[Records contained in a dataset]
%%

-- ==== Sys2Proof/Tests/Slice0.lean ====
section
/-! SUPPORT. Tests: ill-formed commands, transaction words written out from section 11.5, the manual's worked
examples, and a witness for the hypotheses of every obligation. Each docstring names the source of its
expected values; a witness only shows that hypotheses can be met. -/

namespace Sys2Proof.Tests

open Sys2Proof.Machine

/-! ### Well-formedness -/

/-- A scan order in which a block is missing is refused. -/
theorem test_wellFormed_refuses_short_order (r : ScanInputs) :
    (Instr.scanCompletion r (allScanAgents.drop 1)).wellFormed = false := by
  simp only [Instr.wellFormed]; decide

/-- A scan order in which one block takes the completion twice is refused. -/
theorem test_wellFormed_refuses_double_order (r : ScanInputs) :
    (Instr.scanCompletion r (.antiLock :: allScanAgents.drop 1)).wellFormed = false := by
  simp only [Instr.wellFormed]; decide

/-- Any order of the ten blocks is accepted. -/
theorem test_wellFormed_accepts_any_order (r : ScanInputs) :
    (Instr.scanCompletion r allScanAgents.reverse).wellFormed = true := by
  simp only [Instr.wellFormed]; decide

/-- A kind that R167 lists is no unknown request; the first unlisted kind is. -/
theorem test_wellFormed_unknown_kinds (i : BitVec 5) :
    (Instr.unknownRequest 14 i).wellFormed = false
      ∧ (Instr.unknownRequest 15 i).wellFormed = true := by
  simp only [Instr.wellFormed]; decide

/-! ### Words of section 11.5, written bit by bit: kind, table, index, group -/

/-- LOOKUP ROLLOVER 0 group 0, as in section 11.4: kind 1, table 6. -/
theorem test_parse_lookup :
    Link.parse [0b000001_110_00000_00] 0 = .lookup 6 0 0 := by decide

/-- LOOKUP_NEXT, group 3: kind 2. -/
theorem test_parse_lookupNext :
    Link.parse [0b000010_000_00000_11] 0 = .lookupNext 0 3 := by decide

/-- AMEND of AXLE 1, field 16, value 200: kind 3, table 1, index 1. -/
theorem test_parse_amend :
    Link.parse [0b000011_001_00001_00, 16, 200] 0 = .amend 1 1 16 200 := by decide

/-- ENROL of TYRE 5 with the ID 4A3107H: kind 4, table 3, index 5; two padding words. -/
theorem test_parse_enrol :
    Link.parse [0b000100_011_00101_00, 0x004A, 0x3107, 0, 0] 0 = .enrol 3 5 0x4A 0x3107 := by decide

/-- EXERCISE of CHANNEL 2, VENT for 500 ms: kind 9, table 4, index 2; action code 2 in bits 15 to 14. -/
theorem test_parse_exercise :
    Link.parse [0b001001_100_00010_00, 0b10_00000111110100] 0 = .exercise 4 2 0x81F4 := by decide

/-- SET_ATTENTION with all six enables: kind 14. -/
theorem test_parse_setAttention :
    Link.parse [0b001110_000_00000_00, 0b111111] 0 = .setAttention 0 63 := by decide

/-- GO_ACTIVE is kind 10; a kind above 14 is unknown; its index is kept. -/
theorem test_parse_goActive_and_unknown :
    Link.parse [0b001010_000_00000_00] 0 = .goActive 0
      ∧ Link.parse [0b111111_000_11111_00] 0 = .unknownRequest 63 31 := by decide

/-- R165: a missing argument word, a padding word that is not 0, a left-over clock, and no clock. -/
theorem test_parse_frame_errors :
    Link.parse [0b000011_001_00001_00, 16] 0 = .frameError (some 0b000011_001_00001_00)
      ∧ Link.parse [0, 1] 0 = .frameError (some 0)
      ∧ Link.parse [] 3 = .frameError none
      ∧ Link.parse [] 0 = .emptyTransaction := by decide

/-! ### Worked examples of the manual -/

/-- Section 2.2, "Some conversions at a glance", and the band edges of R20. -/
theorem test_conversions :
    [118, 300, 592, 921, 101, 922, 50, 973].map (fun r => pressureOfRaw (BitVec.ofNat 10 r))
      = [some 19, some 241, some 598, some 1000, some 0, some 1000, none, none] := by decide

/-- Section 2.9: the supply condition over scans of 570, 560, 593 and 594. -/
theorem test_supply_dip :
    supplyLowAfter false (supplyOfRaw 570) = false ∧ supplyLowAfter false (supplyOfRaw 560) = true
      ∧ supplyLowAfter true (supplyOfRaw 593) = true
      ∧ supplyLowAfter true (supplyOfRaw 594) = false := by decide

/-- Section 3.2: eight edges 10,080 µs apart give 2222; one edge 28,800 µs after the last gives 111; no
edge for 38,000 µs gives 84. -/
theorem test_wheel_speeds :
    (windowSpeed { freshWheel true 0 with edgeCount := 8, firstEdge := 1000, lastEdge := 11080 }
        12000).1 = 2222
      ∧ windowSpeed { freshWheel true 0 with
          edgeCount := 1, firstEdge := 29800, lastEdge := 29800, lastEdgeTime := some 1000 } 30000
        = (111, some 29800)
      ∧ windowSpeed { freshWheel true 0 with speed := 111, lastEdgeTime := some 1000 } 39000
        = (84, some 1000) := by decide

/-- Section 4.3: the four-point curve of axle 1 at 330 and 400, with the load fractions. -/
theorem test_curve :
    curveLoad [⟨0, 180⟩, ⟨200, 420⟩, ⟨400, 700⟩, ⟨600, 900⟩] 330 = 602
      ∧ curveLoad [⟨0, 180⟩, ⟨200, 420⟩, ⟨400, 700⟩, ⟨600, 900⟩] 400 = 700
      ∧ loadFractionOf 602 180 900 = 600 ∧ loadFractionOf 700 180 900 = 739 := by decide

/-- Section 5.7: fractions 512 and 199 give gains 717 and 529, and at 400 kPa targets 280 and 207. -/
theorem test_targets :
    gainOf 410 1024 512 = 717 ∧ gainOf 410 1024 199 = 529
      ∧ targetOf 400 717 850 = 280 ∧ targetOf 400 529 850 = 207 := by decide

/-- Section 6.6: the loop's actions at 0, 510, 515 and 525 ms. -/
theorem test_loop :
    loopAction 280 40 15 = .apply ∧ loopAction 280 270 15 = .hold
      ∧ loopAction 150 270 15 = .vent ∧ loopAction 300 160 15 = .apply := by decide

%%

**Work request:**
Each line in which the string "padding" is found must be copied from the data.

**Solution to the exercise:**
/-- ENROL of TYRE 5 with the ID 4A3107H: kind 4, table 3, index 5; two padding words. -/
/-- R165: a missing argument word, a padding word that is not 0, a left-over clock, and no clock. -/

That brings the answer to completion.